-- ==== Sys2Proof/Certificates/Slice0/Obligations.lean ====
section
/-!
DEFINITION. The statements for the provers. Each clause names one command, the conditions on state and operands under which it completes with the effect
that the cited rules give it, and what holds of the next state; `OnlyFields` and `OnlyCells` say what it leaves as it was.
-/
open Sys2Proof Sys2Proof.Machine

/-- A frame whose lane 0 works and passes its CRC is taken, so that lane's run of failures is 0 and no CRC counter moves; a frame of which both copies fail is discarded and counted at the tile; a lane with three consecutive failures is marked failed; nothing else changes. -/
def Obligations.CrossingFramesAndLanes : Prop :=
  (∀ (path : FramePath) (ok0 ok1 : Bool) (s : State), ok0 = true → s.laneFailed path 0 = false → Answers (.crossingFrameReceive path ok0 ok1) s fun t => t.getAt
      (pathCounts path).1 (pathCounts path).2.1 (pathCounts path).2.2 = 0 ∧ OnlyFields [Hid.XT_FAILS, Hid.XH_FAILS, Hid.XM_FAILS, Hid.XR_FAILS] s t) ∧
  (∀ (path : FramePath) (ok0 ok1 : Bool) (s : State), (pathCounts path).1 = Hid.XT_FAILS → ok0 = false → ok1 = false → Answers (.crossingFrameReceive path ok0 ok1) s fun
      t => t.get Reg.CROSS_COUNTS.CRC_COUNT (pathCounts path).2.1 = s.bumped Reg.CROSS_COUNTS.CRC_COUNT (pathCounts path).2.1 ∧ OnlyFields [Hid.XT_FAILS,
      Reg.CROSS_COUNTS.CRC_COUNT] s t) ∧
  (∀ (path : FramePath) (lane : Fin 2) (s : State), s.getAt (pathCounts path).1 (pathCounts path).2.1 ((pathCounts path).2.2 + lane) = 3 → Answers (.crossingLaneFail path
      lane) s fun t => t.laneFailed path lane = true ∧ OnlyFieldsLog [Hid.XH_FAILS, Hid.XH_LANE_FAIL, Hid.XM_FAILS, Hid.XM_LANE_FAIL, Hid.XR_FAILS, Hid.XR_LANE_FAIL,
      Hid.XT_FAILS, Reg.CROSS_LANE_STATUS.LANE_FAIL_A, Reg.CROSS_LANE_STATUS.LANE_FAIL_B] { s with awlErrs := t.awlErrs, awlProbes := t.awlProbes } t)

/-- A running manager's beat frame leaves its beat, epoch and role at every tile and at HPD and ends every tile's silence; the word that the neighbour committed to a slot six ticks before replaces the last valid one where its CRC passes and its sequence count is the expected one, and leaves it where the CRC fails, the expected count moving on either way; the third failure on a lane in use moves its slot to the free spare lane, which is silent for the ticks of the move, and with no spare left the slot is lost; a beat that is not held counts one microsecond and carries into its epoch, and a held beat stays. Nothing else changes. -/
def Obligations.BeatFramesAndSlots : Prop :=
  (∀ (m : Mgr) (s : State), s.on Hid.PRESENT m → Answers (.beatFrameSend m) s fun t => (∀ u : Tile, t.getAt Hid.BF_BEAT u m = s.get Hid.BEAT m % 2 ^ 40 ∧ t.getAt
      Hid.BF_EPOCH u m = s.get Hid.EPOCH m % 2 ^ 16 ∧ t.getAt Hid.BF_ROLE u m = (s.isActive m).toNat ∧ t.get Reg.TILE_AUTO.MGR_SILENT u = 0) ∧ t.getAt Hid.BFH_BEAT 0 m =
      s.get Hid.BEAT m % 2 ^ 40 ∧ t.getAt Hid.BFH_ROLE 0 m = (s.isActive m).toNat ∧ OnlyFields [Hid.BFH_BEAT, Hid.BFH_ROLE, Hid.BF_BEAT, Hid.BF_EPOCH, Hid.BF_ROLE,
      Hid.SILENT_N, Reg.TILE_AUTO.MGR_SILENT] s t) ∧
  (∀ (u : Tile) (upper : Bool) (slot : Fin 8) (crcOk : Bool) (s : State), hasNeighbour u upper → s.onAt Hid.SLOT_LOST u (slotIx upper slot) = false → s.onAt Hid.SLOT_NEW
      u (slotIx upper slot) = false → s.onAt Hid.SLOT_GAP u (slotIx upper slot) = false → s.getAt Hid.SLOT_H_TICK (neighbour u upper) (ringIx (slotIx (!upper) slot)
      (s.slotTick u)) = s.slotTick u + 1 → crcOk = true → (s.onAt Hid.SLOT_SYNC u (slotIx upper slot) = false ∨ s.getAt Hid.SLOT_H_SEQ (neighbour u upper) (ringIx (slotIx
      (!upper) slot) (s.slotTick u)) = s.getAt Hid.SLOT_SEQ u (slotIx upper slot)) → Answers (.slotReceive u upper slot crcOk) s fun t => t.getAt Hid.SLOT_REF u (slotIx
      upper slot) = s.getAt Hid.SLOT_H_REF (neighbour u upper) (ringIx (slotIx (!upper) slot) (s.slotTick u)) ∧ t.getAt Hid.SLOT_FLAGS u (slotIx upper slot) = s.getAt
      Hid.SLOT_H_FLAGS (neighbour u upper) (ringIx (slotIx (!upper) slot) (s.slotTick u)) ∧ t.getAt Hid.SLOT_AGE u (slotIx upper slot) = 0 ∧ t.getAt Hid.SLOT_SEQ u
      (slotIx upper slot) = (s.getAt Hid.SLOT_H_SEQ (neighbour u upper) (ringIx (slotIx (!upper) slot) (s.slotTick u)) + 1) % 16 ∧ t.getAt Hid.SLOT_FAILS u (slotIx upper
      slot) = 0 ∧ t.getAt Hid.SLOT_NEW u (slotIx upper slot) = 2 ∧ OnlyCells [(Hid.SLOT_REF, u, slotIx upper slot), (Hid.SLOT_FLAGS, u, slotIx upper slot), (Hid.SLOT_AGE,
      u, slotIx upper slot), (Hid.SLOT_SEQ, u, slotIx upper slot), (Hid.SLOT_SYNC, u, slotIx upper slot), (Hid.SLOT_FAILS, u, slotIx upper slot), (Hid.SLOT_NEW, u, slotIx
      upper slot), (Hid.SLOT_DOWN, u, slotIx upper slot)] s t) ∧
  (∀ (u : Tile) (upper : Bool) (slot : Fin 8) (crcOk : Bool) (s : State), hasNeighbour u upper → s.onAt Hid.SLOT_LOST u (slotIx upper slot) = false → s.onAt Hid.SLOT_NEW
      u (slotIx upper slot) = false → s.onAt Hid.SLOT_GAP u (slotIx upper slot) = false → s.getAt Hid.SLOT_H_TICK (neighbour u upper) (ringIx (slotIx (!upper) slot)
      (s.slotTick u)) = s.slotTick u + 1 → crcOk = false → Answers (.slotReceive u upper slot crcOk) s fun t => t.getAt Hid.SLOT_REF u (slotIx upper slot) = s.getAt
      Hid.SLOT_REF u (slotIx upper slot) ∧ t.getAt Hid.SLOT_SEQ u (slotIx upper slot) = (s.getAt Hid.SLOT_SEQ u (slotIx upper slot) + 1) % 16 ∧ t.getAt Hid.SLOT_NEW u
      (slotIx upper slot) = 1 ∧ t.getAt Hid.SLOT_FAILS u (slotIx upper slot) = s.bumpedAt Hid.SLOT_FAILS u (slotIx upper slot) ∧ t.get Reg.CROSS_COUNTS.CRC_COUNT u =
      s.bumped Reg.CROSS_COUNTS.CRC_COUNT u ∧ OnlyCells [(Hid.SLOT_SEQ, u, slotIx upper slot), (Hid.SLOT_FAILS, u, slotIx upper slot), (Hid.SLOT_NEW, u, slotIx upper
      slot), (Reg.CROSS_COUNTS.CRC_COUNT, u, 0)] s t) ∧
  (∀ (u : Tile) (upper : Bool) (lane : Fin 9) (s : State), hasNeighbour u upper → lane.val < 8 → s.get (spareMapFld upper) u = 15 → s.bit (laneFailFld upper) u lane =
      false → s.bit (laneFailFld upper) u 8 = false → s.getAt Hid.SLOT_FAILS u (slotIx upper lane) = 3 → Answers (.slotLaneFail u upper lane) s fun t => t.bit
      (laneFailFld upper) u lane = true ∧ t.get (spareMapFld upper) u = lane ∧ t.getAt Hid.SLOT_FAILS u (slotIx upper lane) = 0 ∧ t.getAt Hid.SLOT_GAP u (slotIx upper
      lane) = 5 ∧ OnlyFieldsLog [Hid.SLOT_FAILS, Hid.SLOT_GAP, Hid.SLOT_LOST, Reg.CROSS_LANE_STATUS.LANE_FAIL_LO, Reg.CROSS_LANE_STATUS.LANE_FAIL_UP,
      Reg.CROSS_LANE_STATUS.SPARE_MAP_LO, Reg.CROSS_LANE_STATUS.SPARE_MAP_UP] { s with awlErrs := t.awlErrs, awlProbes := t.awlProbes } t) ∧
  (∀ (u : Tile) (upper : Bool) (lane : Fin 9) (s : State), hasNeighbour u upper → lane.val < 8 → s.get (spareMapFld upper) u ≠ 15 → s.bit (laneFailFld upper) u lane =
      false → s.getAt Hid.SLOT_FAILS u (slotIx upper lane) = 3 → Answers (.slotLaneFail u upper lane) s fun t => t.bit (laneFailFld upper) u lane = true ∧ t.getAt
      Hid.SLOT_LOST u (slotIx upper lane) = 1 ∧ t.get (spareMapFld upper) u = s.get (spareMapFld upper) u ∧ OnlyFieldsLog [Hid.SLOT_FAILS, Hid.SLOT_GAP, Hid.SLOT_LOST,
      Reg.CROSS_LANE_STATUS.LANE_FAIL_LO, Reg.CROSS_LANE_STATUS.LANE_FAIL_UP, Reg.CROSS_LANE_STATUS.SPARE_MAP_LO, Reg.CROSS_LANE_STATUS.SPARE_MAP_UP]
      { s with awlErrs := t.awlErrs, awlProbes := t.awlProbes } t) ∧
  (∀ (m : Mgr) (s : State), s.on Hid.POWERED m → s.on Hid.XTAL_STOPPED m = false → s.on Hid.BEAT_HOLD m = false → (m.val ≠ s.act ∨ s.on Hid.LN_HOLD 0 = false) → Answers
      (.beatAdvance m) s fun t => t.get Hid.BEAT m = (s.get Hid.BEAT m + 1) % 2 ^ 40 ∧ t.get Hid.EPOCH m = (if s.get Hid.BEAT m = 2 ^ 40 - 1 then (s.get Hid.EPOCH m + 1)
      % 2 ^ 16 else s.get Hid.EPOCH m) ∧ OnlyFields [Hid.BEAT, Hid.EPOCH, Hid.BEAT_HOLD, Hid.HB_WAIT, Hid.ROLE_WAIT] s t) ∧
  (∀ (m : Mgr) (s : State), s.on Hid.BEAT_HOLD m → Answers (.beatAdvance m) s fun t => t.get Hid.BEAT m = s.get Hid.BEAT m ∧ t.get Hid.EPOCH m = s.get Hid.EPOCH m ∧
      OnlyFields [Hid.HB_WAIT, Hid.ROLE_WAIT] s t)
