-- ==== Sys2Proof/Laws/Journal.lean ====
section
/-!
SUPPORT. What a journal entry, an accepted and a completed command, an access of the bus and a mirrored write do to the state.
-/
namespace Sys2Proof.Machine

/-! One entry (R408 to R411). -/

theorem State.journal_jrnA (s : State) (o k tag st tgt c a : Nat) :
    (s.journal o k tag st tgt c a).jrnA = (s.entryNow o k tag st tgt c a :: s.jrnA).take 4096 := rfl

theorem State.journal_jrnB (s : State) (o k tag st tgt c a : Nat) :
    (s.journal o k tag st tgt c a).jrnB = (s.entryNow o k tag st tgt c a :: s.jrnB).take 4096 := rfl

/-- The newest entry is the one just made. -/
theorem State.journal_head (s : State) (o k tag st tgt c a : Nat) :
    (s.journal o k tag st tgt c a).jrnA.head? = some (s.entryNow o k tag st tgt c a) := by
  rw [State.journal_jrnA]; rfl

/-- An entry writes the journal's own three fields and no other. -/
theorem State.journal_getAt (s : State) (o k tag st tgt c a : Nat) (f : Fld) (i j : Nat) (h1 : f.id ≠ Reg.JRNL_NEXT.NEXT_SEQ.id)
    (h2 : f.id ≠ Reg.JRNL_OLDEST.OLDEST_SEQ.id) (h3 : f.id ≠ Reg.JRNL_STATUS.UNREAD_FAIL.id) :
    (s.journal o k tag st tgt c a).getAt f i j = s.getAt f i j := by
  unfold State.journal
  simp only [State.putB_eq, State.put_eq]
  rw [State.getAt_putAt_field _ _ _ _ _ _ _ _ h3, State.getAt_putAt_field _ _ _ _ _ _ _ _ h2, State.getAt_putAt_field _ _ _ _ _ _ _ _ h1]
  rfl

/-- NEXT_SEQ goes up by one. -/
theorem State.journal_next (s : State) (o k tag st tgt c a : Nat) :
    (s.journal o k tag st tgt c a).get Reg.JRNL_NEXT.NEXT_SEQ 0 = (s.get Reg.JRNL_NEXT.NEXT_SEQ 0 + 1) % 2 ^ 32 := by
  unfold State.journal
  simp only [State.putB_eq, State.put_eq, State.get_eq]
  rw [State.getAt_putAt_field _ _ _ _ _ _ _ _ (by decide), State.getAt_putAt_field _ _ _ _ _ _ _ _ (by decide), State.getAt_putAt_same]
  rfl

@[simp] theorem State.journal_cells_getAt_mem (s : State) (o k tag st tgt c a x : Nat) : (s.journal o k tag st tgt c a).rd8 x = s.rd8 x := rfl

/-! Commands between acceptance and completion (R409). -/

/-- An accepted command stands at the end of the list, with its ACCEPTED entry made. -/
theorem State.accept_cmds (s : State) (kind : CmdKind) (o tag tgt c a : Nat) (started : Bool) :
    (s.accept kind o tag tgt c a started).cmds =
      s.cmds ++ [{ kind := kind, seq := s.get Reg.JRNL_NEXT.NEXT_SEQ 0, beat := s.beat, origin := o, tag := tag, target := tgt, code := c,
                   started := started }] := rfl

theorem State.accept_jrnA (s : State) (kind : CmdKind) (o tag tgt c a : Nat) (started : Bool) :
    (s.accept kind o tag tgt c a started).jrnA = (s.entryNow o JKind.accepted tag JStatus.ok tgt c a :: s.jrnA).take 4096 := rfl

/-- It is accepted from then on. -/
theorem State.accept_accepted (s : State) (kind : CmdKind) (o tag tgt c a : Nat) (started : Bool) :
    (s.accept kind o tag tgt c a started).accepted kind = true := by
  simp [State.accepted, State.accept_cmds]

theorem State.accept_getAt (s : State) (kind : CmdKind) (o tag tgt c a : Nat) (started : Bool) (f : Fld) (i j : Nat)
    (h1 : f.id ≠ Reg.JRNL_NEXT.NEXT_SEQ.id) (h2 : f.id ≠ Reg.JRNL_OLDEST.OLDEST_SEQ.id) (h3 : f.id ≠ Reg.JRNL_STATUS.UNREAD_FAIL.id) :
    (s.accept kind o tag tgt c a started).getAt f i j = s.getAt f i j :=
  State.journal_getAt s o JKind.accepted tag JStatus.ok tgt c a f i j h1 h2 h3

/-- A completed command is off the list, and every other one stays. -/
theorem State.complete_cmds (s : State) (kind : CmdKind) (st res : Nat) :
    (s.complete kind st res).cmds = s.cmds.filter fun c => c.kind ≠ kind := by
  unfold State.complete
  exact State.over_same (fun s => s.cmds) _ fun s c _ => rfl

/-- A completion of a kind that no command has makes no entry. -/
theorem State.complete_none (s : State) (kind : CmdKind) (st res : Nat) (h : s.accepted kind = false) : s.complete kind st res = s := by
  have h' : ∀ c ∈ s.cmds, c.kind ≠ kind := by simpa [State.accepted] using h
  have e1 : (s.cmds.filter fun c => c.kind = kind) = [] := List.filter_eq_nil_iff.mpr fun c hc => by simpa using h' c hc
  have e2 : (s.cmds.filter fun c => c.kind ≠ kind) = s.cmds := List.filter_eq_self.mpr fun c hc => by simpa using h' c hc
  unfold State.complete
  rw [e1, e2]
  rfl

theorem State.complete_mem (s : State) (kind : CmdKind) (st res : Nat) : (s.complete kind st res).mem = s.mem := by
  unfold State.complete
  exact State.over_same (fun s => s.mem) _ fun s c _ => rfl

theorem State.complete_getAt (s : State) (kind : CmdKind) (st res : Nat) (f : Fld) (i j : Nat) (h1 : f.id ≠ Reg.JRNL_NEXT.NEXT_SEQ.id)
    (h2 : f.id ≠ Reg.JRNL_OLDEST.OLDEST_SEQ.id) (h3 : f.id ≠ Reg.JRNL_STATUS.UNREAD_FAIL.id) :
    (s.complete kind st res).getAt f i j = s.getAt f i j := by
  unfold State.complete
  exact State.over_same (fun s => s.getAt f i j) _ fun s c _ => State.journal_getAt s _ _ _ _ _ _ _ f i j h1 h2 h3

/-! Accesses of the bus. -/

/-- A served access clears the initiator's mark and writes nothing else. -/
theorem State.served_getAt (s : State) (w : Who) (m : Nat) (f : Fld) (i j : Nat) (h : f.key i j ≠ Hid.BUS_ERR.key (s.reach w m) (whoIx w)) :
    (s.served w m).getAt f i j = s.getAt f i j := s.getAt_putAt_key _ h

/-- A bus error sets the initiator's mark and writes nothing else. -/
theorem State.busError_getAt (s : State) (w : Who) (m : Nat) (f : Fld) (i j : Nat) (h : f.key i j ≠ Hid.BUS_ERR.key (s.reach w m) (whoIx w)) :
    (s.busError w m).getAt f i j = s.getAt f i j := s.getAt_putAt_key _ h

theorem State.busError_mark (s : State) (w : Who) (m : Nat) : (s.busError w m).getAt Hid.BUS_ERR (s.reach w m) (whoIx w) = 1 :=
  State.getAt_putAt_same _ _ _ _ _

/-! The resumption map (R414). -/

/-- A write of the map leaves every cell, queue and record alone. -/
theorem State.mapWrite_getAt (s : State) (off : Nat) (l : List Byte) (f : Fld) (i j : Nat) : (s.mapWrite off l).getAt f i j = s.getAt f i j := by
  unfold State.mapWrite
  exact State.over_same (fun s => s.getAt f i j) _ fun s m _ => State.getAt_wrBytes _ _ _ _ _ _

theorem State.mapSave_getAt (s : State) (f : Fld) (i j : Nat) : s.mapSave.getAt f i j = s.getAt f i j := State.mapWrite_getAt s _ _ f i j

end Sys2Proof.Machine
end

● **PROBLEM REQUIREMENTS**
Of the lines above, extract only those from the line with "up by one. -/" to the line with "(s.accept kind o tag tgt c a started).jrnA", both included, exactly as written.

● **EXERCISE RESULT**
/-- NEXT_SEQ goes up by one. -/
theorem State.journal_next (s : State) (o k tag st tgt c a : Nat) :
    (s.journal o k tag st tgt c a).get Reg.JRNL_NEXT.NEXT_SEQ 0 = (s.get Reg.JRNL_NEXT.NEXT_SEQ 0 + 1) % 2 ^ 32 := by
  unfold State.journal
  simp only [State.putB_eq, State.put_eq, State.get_eq]
  rw [State.getAt_putAt_field _ _ _ _ _ _ _ _ (by decide), State.getAt_putAt_field _ _ _ _ _ _ _ _ (by decide), State.getAt_putAt_same]
  rfl

@[simp] theorem State.journal_cells_getAt_mem (s : State) (o k tag st tgt c a x : Nat) : (s.journal o k tag st tgt c a).rd8 x = s.rd8 x := rfl

/-! Commands between acceptance and completion (R409). -/

/-- An accepted command stands at the end of the list, with its ACCEPTED entry made. -/
theorem State.accept_cmds (s : State) (kind : CmdKind) (o tag tgt c a : Nat) (started : Bool) :
    (s.accept kind o tag tgt c a started).cmds =
      s.cmds ++ [{ kind := kind, seq := s.get Reg.JRNL_NEXT.NEXT_SEQ 0, beat := s.beat, origin := o, tag := tag, target := tgt, code := c,
                   started := started }] := rfl

theorem State.accept_jrnA (s : State) (kind : CmdKind) (o tag tgt c a : Nat) (started : Bool) :
    (s.accept kind o tag tgt c a started).jrnA = (s.entryNow o JKind.accepted tag JStatus.ok tgt c a :: s.jrnA).take 4096 := rfl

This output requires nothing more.